(Record set)
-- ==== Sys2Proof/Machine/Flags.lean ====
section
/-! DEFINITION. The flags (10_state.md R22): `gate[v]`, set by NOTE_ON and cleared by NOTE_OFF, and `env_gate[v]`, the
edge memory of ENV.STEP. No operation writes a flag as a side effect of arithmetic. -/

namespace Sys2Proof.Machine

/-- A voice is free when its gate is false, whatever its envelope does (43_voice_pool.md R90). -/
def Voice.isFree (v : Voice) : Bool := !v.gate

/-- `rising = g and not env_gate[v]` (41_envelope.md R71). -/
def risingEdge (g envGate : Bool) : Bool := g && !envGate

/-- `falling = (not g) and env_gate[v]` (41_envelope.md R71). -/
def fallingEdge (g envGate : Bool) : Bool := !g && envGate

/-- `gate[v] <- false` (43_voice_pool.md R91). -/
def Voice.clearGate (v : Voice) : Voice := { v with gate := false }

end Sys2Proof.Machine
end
(End Record set)
Copy out, exactly as written, the line that contains "namespace Sys2Proof.Machine" along with every line that comes after it in the material above, and nothing else.

namespace Sys2Proof.Machine

/-- A voice is free when its gate is false, whatever its envelope does (43_voice_pool.md R90). -/
def Voice.isFree (v : Voice) : Bool := !v.gate

/-- `rising = g and not env_gate[v]` (41_envelope.md R71). -/
def risingEdge (g envGate : Bool) : Bool := g && !envGate

/-- `falling = (not g) and env_gate[v]` (41_envelope.md R71). -/
def fallingEdge (g envGate : Bool) : Bool := !g && envGate

/-- `gate[v] <- false` (43_voice_pool.md R91). -/
def Voice.clearGate (v : Voice) : Voice := { v with gate := false }

end Sys2Proof.Machine
end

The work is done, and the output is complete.